The person in the organization
Despite its emphasis on the individual, even personal KM comes down to sharing
knowledge and adding value to organizations that depend on their intellectual
capital. "While all industries are knowledge-based, personal knowledge
capabilities are critical to professional services such as law, consulting and
investment banking, which obviously depend on the capabilities of knowledge
workers, both individually and working together," says Dawson of Advanced
Human Technologies.
In the workplace, effective PKM speeds information processing, lowers
absenteeism, streamlines operational costs and improves workplace performance
and competitiveness, says Open Connect’s Hyams. These things are good for both
the individual and the company. "Personal knowledge management is
team-oriented," he says. "Individual skills help the team produce and
create." Hyams insists that corporate KM programs can’t succeed unless
knowledge workers have knowledge management skills.
In fact, it might be preferable to build a knowledge management system upward
from the individual and out through the entire organization rather than from the
top down. Such a strategy might enable a company to sidestep typical problems of
implementing enterprise KM such as the expense and difficulty of deployment and
the incentives necessary to encourage participation.
Ray Edwards, managing director for professional services at Digital
Lighthouse, a consultancy in Englewood, Colo., compares the enterprise to a
chain that’s only as strong as its weakest link. He suggests that PKM can be
the basis for the success of enterprise KM. "If companies would push,
encourage and facilitate PKM first, they would probably find that EKM becomes a
matter of fact rather than an effort," Edwards says. "If we foster PKM
at the root level of an organization, the spin-off effects are probably more
efficiency, responsiveness, accuracy and retention."

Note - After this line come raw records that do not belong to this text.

-- ==== Sys2Proof/Certificates/Slice0/Obligations.lean ====
section
/-!
DEFINITION. What is claimed of the model, each claim with the rule of spec/ it comes from. Statements only.
-/

open Sys2Proof
open Sys2Proof.Machine

/-! ## Decoding (30_encoding.md) -/

/-- Words written out from 30_encoding.md R71, R72, R74 and R80 decode to what they stand for. -/
def Obligations.ListedWordsDecode : Prop :=
  decodeListing 0x4401234567 = .ok (.wr 4#6 0x01234567#32) ∧
  decodeListing 0x0200000000 = .ok (.rd 2#6 0#32) ∧
  decodeListing 0x5D35363738 = .ok (.wr 29#6 0x35363738#32) ∧
  decodeListing 0x4100000001 = .ok .init ∧
  decodeListing 0x4100000002 = .ok .enc ∧
  decodeListing 0x4100000003 = .ok .dec ∧
  decodeListing 0x4100000004 = .ok .zeroize ∧
  decodeListing 0x4100000102 = .ok (.wr 1#6 0x102#32) ∧
  decodeTableWord 32 1 = some .init ∧ decodeTableWord 32 2 = some .enc ∧ decodeTableWord 32 3 = some .dec ∧
  decodeTableWord 32 4 = some .zeroize ∧ decodeTableWord 32 0 = none ∧ decodeTableWord 32 0x80000002 = none

/-- Decoding the BUS word of a well-formed instruction gives the instruction back, every operand at every value
(30_encoding.md R70, R71, R74, R80). -/
def Obligations.DecodeOfEncode : Prop := ∀ i : Instr, i.wf = true → decode (encode i) = i

/-- Every 39-bit BUS word is legal: it decodes to a well-formed instruction (30_encoding.md R77, R71). That no bit of it is
dropped (`encode (decode w) = w`) is the model's choice, notes/assumptions/7.md: `RD` carries the `wdata` that BFE ignores,
and the write of a legal CMD word to `CMD` is spelled as the command. -/
def Obligations.EveryBusWordIsAnInstruction : Prop := ∀ w : BusWord, (decode w).wf = true ∧ encode (decode w) = w

/-- Of the `2^32` CMD words the decoder accepts exactly the four of the opcode map, and what it calls illegal is what
30_encoding.md R75 calls illegal: a reserved bit set, or an opcode not in `0x01..0x04` (R74, R75). -/
def Obligations.CmdDecoderAcceptsFour : Prop :=
  ∀ v : Word,
    (∀ i, decodeCmd v = .ok i ↔ encodeCmd i = some v) ∧
    (decodeCmd v = .error .illegalCmdWord ↔ v.toNat / 256 ≠ 0 ∨ v.toNat % 256 < 1 ∨ 4 < v.toNat % 256)

/-- A word of the opcode table, placed where the next step takes its instruction from, is what the next step of an idle
engine runs (30_encoding.md R70). The model's own choices in it: the placing, notes/assumptions/9.md; the lengths a table word may have,
32, 39 or 40 bits, notes/assumptions/17.md; and the counter `polls` set to 0, notes/assumptions/4.md. -/
def Obligations.PlacedTableWordRuns : Prop :=
  ∀ (s : State) (nbits w : Nat) (i : Instr), s.bfe.run = .idle → decodeTableWord nbits w = some i →
    step (s.withFetchWord nbits w) = exec i { s with polls := 0 }

/-! ## The step: two agents, the hold, completion (20_memory.md) -/

/-- A step of an idle engine runs the instruction at the head of the host's queue, and only takes it off the queue
(20_memory.md R41, R42, R53; the queue is the model's own, notes/assumptions/1.md, and so is the counter `polls`,
notes/assumptions/4.md). -/
def Obligations.StepRunsIssuedInstruction : Prop :=
  ∀ (s : State) (w : BusWord) (q : List HostAct), s.queue = .bus w :: q → s.bfe.run = .idle →
    step s = exec (decode w) { s with queue := q, polls := 0 }

/-- While a command runs every transaction but a read of `STATUS` is held: issued, it has no effect and returns no data;
at the head of the queue it stays there while the engine completes, and the step after that performs it unchanged. A read
of `STATUS` completes at once in every state, and while a command runs it has `BUSY = 1` (20_memory.md R43). -/
def Obligations.BusyHoldsTransactions : Prop :=
  (∀ (s : State) (i : Instr), s.bfe.run ≠ .idle → (∀ d, i ≠ .rd 2#6 d) → exec i s = .next s) ∧
  (∀ (s : State) (w : BusWord) (q : List HostAct), s.bfe.run ≠ .idle → s.queue = .bus w :: q →
    (∀ d, decode w ≠ .rd 2#6 d) →
    ∃ t, step s = .next t ∧ t.bfe.run = .idle ∧ t.queue = s.queue ∧ t.reads = s.reads ∧
      step t = exec (decode w) { t with queue := q }) ∧
  (∀ (s : State) (d : Word), exec (.rd 2#6 d) s = .next { s with reads := s.reads ++ [s.bfe.status] }) ∧
  (∀ s : State, s.bfe.run ≠ .idle → s.bfe.status.getLsbD 0 = true)

/-- What the ports show is what the transaction does: held with `ready = 0` it changes nothing, and the host gets the value
on `rdata` where one is valid and nothing otherwise (20_memory.md R43, R44). -/
def Obligations.PortsShowTheTransaction : Prop :=
  ∀ (s t : State) (w : BusWord), exec (decode w) s = .next t →
    t.reads = s.reads ++ (rdata s.bfe w).toList ∧ (ready s.bfe w = false → t = s) ∧
    (ready s.bfe w = false ↔ s.bfe.run ≠ .idle ∧ ∀ d, decode w ≠ .rd 2#6 d)

/-- A `STATUS` read met by a running command goes before or after the engine's step, as the free schedule says; before it,
it reads the flags as they are and leaves BFE alone (20_memory.md R43, R53; the schedule is the model's own,
notes/assumptions/4.md). -/
def Obligations.StatusReadRacesCompletion : Prop :=
  ∀ (s : State) (w : BusWord) (q : List HostAct) (d : Word), s.bfe.run ≠ .idle → s.queue = .bus w :: q →
    decode w = .rd 2#6 d →
    step s =
      if s.polls < Config.busyReads s.epoch then
        .next { s with queue := q, polls := s.polls + 1, reads := s.reads ++ [s.bfe.status] }
      else .next (engineStep s)

/-- Whenever only the engine can move (a command runs, and the host has nothing to do or is held), the step is the
completion step: the whole effect of the command in flight as one change, back to idle, nothing of the host's touched
(20_memory.md R50). With the engine idle it has no step; that a step of the whole then leaves the state as it is, the host
having nothing to do either, is the model's choice, notes/assumptions/8.md. -/
def Obligations.EngineCompletesCommand : Prop :=
  ∀ s : State,
    (s.bfe.run = .idle → s.queue = [] → step s = .next s) ∧
    (s.bfe.run ≠ .idle → (∀ a q, s.queue = a :: q → a.neverHeld = false) →
      ∃ t, step s = .next t ∧ t.queue = s.queue ∧ t.reads = s.reads ∧
      (s.bfe.run = .init → t.bfe =
        { s.bfe with cipher := keySchedule s.bfe.keyLen s.bfe.key, keyValid := true, run := .idle }) ∧
      (s.bfe.run = .enc → t.bfe =
        { s.bfe with
          dataL := (encBlock s.bfe.cipher (s.bfe.dataL, s.bfe.dataR)).1
          dataR := (encBlock s.bfe.cipher (s.bfe.dataL, s.bfe.dataR)).2
          run := .idle }) ∧
      (s.bfe.run = .dec → t.bfe =
        { s.bfe with
          dataL := (decBlock s.bfe.cipher (s.bfe.dataL, s.bfe.dataR)).1
          dataR := (decBlock s.bfe.cipher (s.bfe.dataL, s.bfe.dataR)).2
          run := .idle }) ∧
      (s.bfe.run = .zeroize → t.bfe = Bfe.afterReset CipherState.zero))

/-- Every accepted command completes: whatever the host has queued, the engine is idle again within as many steps as the
free schedule leaves the host, plus one; and unless the host resets BFE first, with exactly the effect of the command
(20_memory.md R53; the bound, in terms of the free schedule, is the model's own, notes/assumptions/4.md, and so is the reset
as an act of the host's queue, notes/assumptions/5.md). -/
def Obligations.EveryCommandCompletes : Prop :=
  ∀ s : State, s.bfe.run ≠ .idle →
    ∃ k t, k ≤ Config.busyReads s.epoch - s.polls + 1 ∧ Sys2Proof.core.run k s = .next t ∧ t.bfe.run = .idle ∧
      ((∀ a ∈ s.queue, a ≠ .rst) → t.bfe = complete s.bfe)

/-- There is no state from which BFE cannot proceed: every step, and every instruction in every state, answers a next
state (60_exceptions.md R161; the answer where neither agent has a step is the model's choice, notes/assumptions/8.md). -/
def Obligations.StepNeverStops : Prop :=
  (∀ s : State, ∃ t, step s = .next t) ∧ (∀ (i : Instr) (s : State), ∃ t, exec i s = .next t)

/-- An idle engine becomes busy only by the issue of an accepted command: the one at the head of the queue, with `ERR = 0`
unless it is ZEROIZE (10_state.md R21, R24; 20_memory.md R48). -/
def Obligations.BusyOnlyByAcceptedCommand : Prop :=
  ∀ s t : State, s.bfe.run = .idle → step s = .next t → t.bfe.run ≠ .idle →
    ∃ w q, s.queue = .bus w :: q ∧
      ((decode w = .init ∧ t.bfe.run = .init ∧ s.bfe.err = false) ∨
       (decode w = .enc ∧ t.bfe.run = .enc ∧ s.bfe.err = false) ∨
       (decode w = .dec ∧ t.bfe.run = .dec ∧ s.bfe.err = false) ∨
       (decode w = .zeroize ∧ t.bfe.run = .zeroize))

/-- `WAIT` ends after finitely many reads, with the engine idle, the last value read having bit 0 = 0 and every earlier one
bit 0 = 1 (30_encoding.md R80, 20_memory.md R53). That `WAIT` is one act of the host is the model's choice,
notes/assumptions/14.md, and so is the bound on its steps, in terms of the free schedule, notes/assumptions/4.md. -/
def Obligations.WaitEndsIdle : Prop :=
  ∀ (s : State) (q : List HostAct), s.queue = .wait :: q →
    ∃ k t l v, k ≤ Config.busyReads s.epoch - s.polls + 2 ∧ Sys2Proof.core.run k s = .next t ∧ t.queue = q ∧
      t.bfe.run = .idle ∧ t.bfe = complete s.bfe ∧ t.reads = s.reads ++ l ++ [v] ∧ v.getLsbD 0 = false ∧
      ∀ u ∈ l, u.getLsbD 0 = true

/-! ## Bus reads (20_memory.md R41) -/

/-- A read returns the value the register map gives its address and changes nothing of BFE, whatever its `wdata` bits; held,
it does nothing (20_memory.md R41). -/
def Obligations.ReadReturnsMappedValue : Prop :=
  ∀ (s : State) (a : Addr) (d : Word),
    (s.bfe.run = .idle ∨ a = 2#6 → exec (.rd a d) s = .next { s with reads := s.reads ++
      [if a = 0#6 then 0x42465348#32
       else if a = 1#6 then 0#32
       else if a = 2#6 then s.bfe.status
       else if a = 3#6 then s.bfe.keyLen.setWidth 32
       else if a = 4#6 then s.bfe.dataL
       else if a = 5#6 then s.bfe.dataR
       else 0#32] }) ∧
    (s.bfe.run ≠ .idle → a ≠ 2#6 → exec (.rd a d) s = .next s)
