/-! ## Decoding: words written out from the spec's encodings (30_encoding.md R71, R72, R74) -/

/-- `{0, 000010, 0}`: `RD STATUS`. -/
theorem test_decode_rd : decode 0b0_000010_00000000000000000000000000000000#39 = .rd 2#6 0#32 := by decide
/-- `{1, 000100, 0x01234567}`: `WR DATA_L, 0x01234567`. -/
theorem test_decode_wr : decode 0b1_000100_00000001001000110100010101100111#39 = .wr 4#6 0x01234567#32 := by decide
/-- `{1, 000001, 0x00000001}`. -/
theorem test_decode_init : decode 0b1_000001_00000000000000000000000000000001#39 = .init := by decide
theorem test_decode_enc : decode 0b1_000001_00000000000000000000000000000010#39 = .enc := by decide
theorem test_decode_dec : decode 0b1_000001_00000000000000000000000000000011#39 = .dec := by decide
theorem test_decode_zeroize : decode 0b1_000001_00000000000000000000000000000100#39 = .zeroize := by decide
/-- A reserved bit set, and the write of a command's word elsewhere: no commands (R75). -/
theorem test_decode_no_command :
    decode 0b1_000001_10000000000000000000000000000010#39 = .wr 1#6 0x80000002#32 ∧
    decode 0b1_100001_00000000000000000000000000000001#39 = .wr 33#6 1#32 := by decide
/-- BUS words of 95_test_vectors.md PR1 and PR4: `RD KEY0`, `WR KEY13`. -/
theorem test_decode_listing :
    decodeListing 0x1000000000 = .ok (.rd 16#6 0#32) ∧ decodeListing 0x5D35363738 = .ok (.wr 29#6 0x35363738#32) :=
  ⟨rfl, rfl⟩
/-- Illegal CMD words and numbers that are no BUS word are turned down by name (R75, R71). -/
theorem test_decode_rejects :
    decodeCmd 0#32 = .error .illegalCmdWord ∧ decodeCmd 0x104#32 = .error .illegalCmdWord ∧
    decodeListing 0x8000000000 = .error .widerThanBusWord ∧ decodeSized 16 1 = .error .noSuchFormat :=
  ⟨rfl, rfl, rfl, rfl⟩
theorem test_encode_words :
    (encode (.wr 4#6 0x01234567#32)).toNat = 0x4401234567 ∧ (encode (.rd 2#6 0#32)).toNat = 0x0200000000 ∧
    (encode .init).toNat = 0x4100000001 ∧ (encode .zeroize).toNat = 0x4100000004 := by decide

/-! ## The constants (41_init_constants.md, the checks under each table) -/

/-- Exclusive-or, sum, first and last of a table. -/
def checks (t : List Word) : Word × Word × Option Word × Option Word :=
  (t.foldl (· ^^^ ·) 0#32, t.foldl (· + ·) 0#32, t.head?, t.getLast?)

theorem test_pInit : checks pInit.toList = (0xB73AD7EA#32, 0x8E4D14CC#32, some 0x243F6A88#32, some 0x8979FB1B#32) := by
  decide +kernel
theorem test_sInit0 : checks sInit0.toList = (0x4EB4DB7F#32, 0x4B745115#32, some 0xD1310BA6#32, some 0x6E85076A#32) := by
  decide +kernel
theorem test_sInit1 : checks sInit1.toList = (0xC727E122#32, 0x72FF37B2#32, some 0x4B7A70E9#32, some 0xDB83ADF7#32) := by
  decide +kernel
theorem test_sInit2 : checks sInit2.toList = (0x462A5D01#32, 0x2AC02B91#32, some 0xE93D5A68#32, some 0x406000E0#32) := by
  decide +kernel
theorem test_sInit3 : checks sInit3.toList = (0x1779E2BC#32, 0xF43E3A88#32, some 0x3A39CE37#32, some 0x3AC372E6#32) := by
  decide +kernel

/-! ## The cipher core (95_test_vectors.md V23, V26, V30) -/

/-- `F` on the constant S-boxes; both sums wrap (V30). -/
theorem test_roundF :
    roundF CipherState.constants 0x00000000#32 = 0x2FCFF51E#32 ∧
    roundF CipherState.constants 0x01020304#32 = 0x3CEDFF8C#32 ∧
    roundF CipherState.constants 0xFFFFFFFF#32 = 0x452C2867#32 ∧
    roundF CipherState.constants 0x243F6A88#32 = 0xDB2F9C4E#32 := by decide +kernel

/-- The first encryption of the key schedule of the all-zero key (V26). -/
theorem test_encBlock : encBlock CipherState.constants (0#32, 0#32) = (0x706D9FCC#32, 0x1792D23A#32) := by decide +kernel

/-- The same backwards (42_encdec.md R127). -/
theorem test_decBlock : decBlock CipherState.constants (0x706D9FCC#32, 0x1792D23A#32) = (0#32, 0#32) := by decide +kernel

/-- The key words of a 5-byte key straddle the wrap, and the bytes beyond the length are not read (V23, 40_init.md R99). -/
theorem test_keyWord :
    (List.range 6).map (keyWord 5 fiveByteKey) =
      [0x01234567#32, 0x89012345#32, 0x67890123#32, 0x45678901#32, 0x23456789#32, 0x01234567#32] := by decide +kernel

/-- `P` after step 2 for that key (V23). -/
theorem test_mixKey :
    (mixKey 5 fiveByteKey CipherState.constants).subkey 0 = 0x251C2FEF#32 ∧
    (mixKey 5 fiveByteKey CipherState.constants).subkey 17 = 0xEEF0FA38#32 := by decide +kernel

/-! ## One instruction, one step -/

/-- `RD` of each kind of address (20_memory.md R41): `ID`, `CMD`, `STATUS`, `KEYLEN`, `DATA_L`, `DATA_R`, reserved, `KEY0`. -/
theorem test_rd :
    ([0, 1, 2, 3, 4, 5, 6, 16].map fun a => part (·.reads.map (·.toNat))
      (exec (.rd (BitVec.ofNat 6 a) 0#32)
        (at_ { blank with keyLen := 5#8, dataL := 7#32, dataR := 8#32, keyValid := true, key := fiveByteKey } []))) =
    [some [0x42465348], some [0], some [2], some [5], some [7], some [8], some [0], some [0]] := by decide
/-- A read met by a running command is held (R43). -/
theorem test_rd_held : part (·.reads) (exec (.rd 4#6 0#32) (at_ { blank with run := .enc } [])) = some [] := by decide

/-- Bits 31..8 of a `KEYLEN` write are discarded (V71), and `KEY13` is at address 29. -/
theorem test_wr :
    part (·.bfe.keyLen.toNat) (exec (.wr 3#6 0xFFFFFF08#32) (at_ blank [])) = some 8 ∧
    part (·.bfe.key[13].toNat) (exec (.wr 29#6 0x35363738#32) (at_ blank [])) = some 0x35363738 := by decide
/-- Illegal CMD words (V72), and the key lock (10_state.md R16). -/
theorem test_wr_refused :
    part status (exec (.wr 1#6 0x80000002#32) (at_ blank [])) = some 0x304 ∧
    part status (exec (.wr 1#6 0#32) (at_ { blank with keyValid := true } [])) = some 0x306 ∧
    part (·.bfe.keyLen.toNat) (exec (.wr 3#6 0x38#32) (at_ { blank with keyValid := true, keyLen := 5#8 } [])) =
      some 5 := by decide

/-- The bounds of the key length (V71): 3 and 57 are refused, 4 and 56 accepted; `STATUS` while INIT runs (V70). -/
theorem test_init :
    ([3, 4, 56, 57].map fun n => part status (exec .init (at_ { blank with keyLen := BitVec.ofNat 8 n } []))) =
      [some 0x104, some 1, some 1, some 0x104] := by decide
/-- Issued again under a completed schedule, INIT clears `KEY_VALID` (40_init.md R96). -/
theorem test_init_again :
    part status (exec .init (at_ { blank with keyLen := 8#8, keyValid := true } [])) = some 1 := by decide

/-- `STATUS` while ENC runs, and after a refusal (V70). -/
theorem test_enc :
    part status (exec .enc (at_ { blank with keyValid := true } [])) = some 3 ∧
    part status (exec .enc (at_ blank [])) = some 0x204 := by decide
/-- The completion of ENC: with the constants as cipher state, the encryption of V26. -/
theorem test_enc_completes :
    (let t := engineStep (at_ { blank with cipher := CipherState.constants, keyValid := true, run := .enc } [])
     (t.bfe.dataL, t.bfe.dataR)) = (0x706D9FCC#32, 0x1792D23A#32) := by decide +kernel

theorem test_dec :
    part status (exec .dec (at_ { blank with keyValid := true } [])) = some 3 ∧
    part status (exec .dec (at_ blank [])) = some 0x204 := by decide
theorem test_dec_completes :
    (let t := engineStep (at_ { blank with
        cipher := CipherState.constants, dataL := 0x706D9FCC#32, dataR := 0x1792D23A#32, keyValid := true, run := .dec } [])
     (t.bfe.dataL, t.bfe.dataR)) = (0#32, 0#32) := by decide +kernel

/-- `STATUS` while ZEROIZE runs from an error state with a valid key (V70), and after it. -/
theorem test_zeroize :
    part status (exec .zeroize (at_ { blank with keyValid := true, err := true, errCode := 3#4 } [])) = some 0x307 := by
  decide
theorem test_zeroize_completes :
    (let t := engineStep (at_ { blank with
        cipher := CipherState.constants, dataL := 0x4EF99745#32, keyValid := true, err := true, errCode := 3#4,
        run := .zeroize } [])
     (status t, t.bfe.dataL, t.bfe.cipher.subkey 17, t.bfe.cipher.entry 3 255)) = (0, 0#32, 0#32, 0#32) := by decide +kernel

/-- In the error state nothing but ZEROIZE is accepted (V72). -/
theorem test_error_state :
    part status (exec .init (at_ { blank with keyLen := 8#8, err := true, errCode := 3#4 } [])) = some 0x304 ∧
    part status (exec (.wr 1#6 0x104#32) (at_ { blank with err := true, errCode := 3#4 } [])) = some 0x304 := by decide

/-! ## The listing notation (30_encoding.md R80; 95_test_vectors.md PR1) -/

theorem test_ldKey :
    (ldKey [0x01#8, 0x23#8, 0x45#8, 0x67#8, 0x89#8]).map (fun i => (encode i).toNat) =
      [0x4300000005, 0x5001234567, 0x5189000000] := by decide
theorem test_ldBlk_rdBlk :
    (ldBlk 0x0123456789ABCDEF#64 ++ rdBlk).map (fun i => (encode i).toNat) =
      [0x4401234567, 0x4589ABCDEF, 0x0400000000, 0x0500000000] := by decide

/-! ## Reset, and the placing of an instruction -/

theorem test_reset_status : status State.reset = 0 := by decide
/-- The first step after reset runs the word placed for it: ENC is refused, there is no key (V72). -/
theorem test_placed_word :
    part status (step (State.reset.withFetchWord 32 2)) = some 0x204 ∧
    part (·.bfe.dataL.toNat) (step (State.reset.withFetchWord 40 0x44CAFEF00D)) = some 0xCAFEF00D := by decide

/-! ## Witnesses: for each statement with hypotheses, states and operands that meet all of them -/

/-- A BFE whose `P`, `S` are the schedule of its key: five bytes, a completed INIT. -/
def keyed : Bfe :=
  { blank with key := fiveByteKey, keyLen := 5#8, cipher := keySchedule 5#8 fiveByteKey, keyValid := true }

/-- The error state with code `c`. -/
def failed (c : BitVec 4) : Bfe := { blank with err := true, errCode := c }

/-- A write to `DATA_L`, a read of `STATUS`, and the commands, as the host issues them. -/
def wrData : HostAct := .bus (encode (.wr 4#6 0x01234567#32))
def rdStatus : HostAct := .bus (encode (.rd 2#6 0#32))
def issue (i : Instr) : HostAct := .bus (encode i)

/-- Every form, at the edges of the one check. -/
theorem witness_DecodeOfEncode :
    (Instr.rd 63#6 0xFFFFFFFF#32).wf = true ∧ (Instr.wr 0#6 1#32).wf = true ∧ (Instr.wr 1#6 0#32).wf = true ∧
    (Instr.wr 1#6 5#32).wf = true ∧ Instr.init.wf = true ∧ Instr.enc.wf = true ∧ Instr.dec.wf = true ∧
    Instr.zeroize.wf = true := by decide

/-- Both sides of the decoder's answer, at 0, 1, 4, 5 and with the lowest and the highest reserved bit set. -/
theorem witness_CmdDecoderAcceptsFour :
    encodeCmd .init = some 1#32 ∧ encodeCmd .zeroize = some 4#32 ∧
    (0#32).toNat % 256 < 1 ∧ 4 < (5#32).toNat % 256 ∧ (0x101#32).toNat / 256 ≠ 0 ∧ (0x80000002#32).toNat / 256 ≠ 0 := by
  decide

theorem witness_PlacedTableWordRuns :
    State.reset.bfe.run = .idle ∧ decodeTableWord 32 1 = some .init ∧
    decodeTableWord 39 0x4401234567 = some (.wr 4#6 0x01234567#32) ∧
    decodeTableWord 40 0x0200000000 = some (.rd 2#6 0#32) := by decide

theorem witness_StepRunsIssuedInstruction :
    (at_ blank [wrData, rdStatus]).queue = .bus (encode (.wr 4#6 0x01234567#32)) :: [rdStatus] ∧
    (at_ blank [wrData, rdStatus]).bfe.run = .idle := by decide

theorem witness_BusyHoldsTransactions :
    (at_ { keyed with run := .enc } [wrData]).bfe.run ≠ .idle ∧
    (at_ { keyed with run := .enc } [wrData]).queue = .bus (encode (.wr 4#6 0x01234567#32)) :: [] ∧
    (∀ d, decode (encode (.wr 4#6 0x01234567#32)) ≠ .rd 2#6 d) ∧ (∀ d, Instr.enc ≠ .rd 2#6 d) ∧
    (∀ d, Instr.rd 4#6 0#32 ≠ .rd 2#6 d) := by
  refine ⟨by decide, by decide, fun d => ?_, fun d => ?_, fun d => ?_⟩
  · rw [show decode (encode (.wr 4#6 0x01234567#32)) = .wr 4#6 0x01234567#32 by decide]
    exact fun h => Instr.noConfusion h
  · exact fun h => Instr.noConfusion h
  · exact fun h => absurd (Instr.rd.inj h).1 (by decide)

/-- A read that goes through, one of `STATUS` while a command runs, and a held write. -/
theorem witness_PortsShowTheTransaction :
    (∃ t, exec (decode 0x0400000000#39) (at_ blank []) = .next t) ∧
    (∃ t, exec (decode 0x0200000000#39) (at_ { keyed with run := .enc } []) = .next t) ∧
    (∃ t, exec (decode 0x4401234567#39) (at_ { keyed with run := .enc } []) = .next t) ∧
    ready { keyed with run := .enc } 0x4401234567#39 = false ∧ ready { keyed with run := .enc } 0x0200000000#39 = true :=
  ⟨⟨_, rfl⟩, ⟨_, rfl⟩, ⟨_, rfl⟩, rfl, rfl⟩

theorem witness_StatusReadRacesCompletion :
    (at_ { keyed with run := .dec } [rdStatus]).bfe.run ≠ .idle ∧
    (at_ { keyed with run := .dec } [rdStatus]).queue = .bus (encode (.rd 2#6 0#32)) :: [] ∧
    decode (encode (.rd 2#6 0#32)) = .rd 2#6 0#32 := by decide

/-- Idle with nothing to do; each command in flight, the host with nothing to do or held. -/
theorem witness_EngineCompletesCommand :
    (at_ blank []).bfe.run = .idle ∧ (at_ blank []).queue = [] ∧
    (at_ { blank with keyLen := 5#8, run := .init } []).bfe.run = .init ∧
    (at_ { keyed with run := .enc } []).bfe.run = .enc ∧ (at_ { keyed with run := .dec } []).bfe.run = .dec ∧
    (at_ { failed 2#4 with run := .zeroize } [wrData]).bfe.run = .zeroize ∧
    (∀ a q, (at_ keyed []).queue = a :: q → a.neverHeld = false) ∧
    (∀ a q, (at_ { failed 2#4 with run := .zeroize } [wrData]).queue = a :: q → a.neverHeld = false) := by
  refine ⟨by decide, by decide, by decide, by decide, by decide, by decide, fun a q h => ?_, fun a q h => ?_⟩
  · exact nomatch h
  · obtain ⟨rfl, rfl⟩ := List.cons.inj h
    decide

Personally accessible, immediate useful and relatively inexpensive personal
knowledge management tools can empower knowledge workers to take ownership of
their intellectual assets and offer an alternative approach for deploying KM
within an organization. "You can play dictator and say, This is the tool we
are going to use," Compaq’s Batista says. "The second option is to
play the diplomat who says, I’m going to build a repository so that everybody
can share it with the same taxonomy and metadata. The third play is to start
with the individual and move backwards. Enable individuals through a personal
knowledge management system or portal, empower them with the fundamental tools
and let them pick the enterprise infrastructure they want to play with."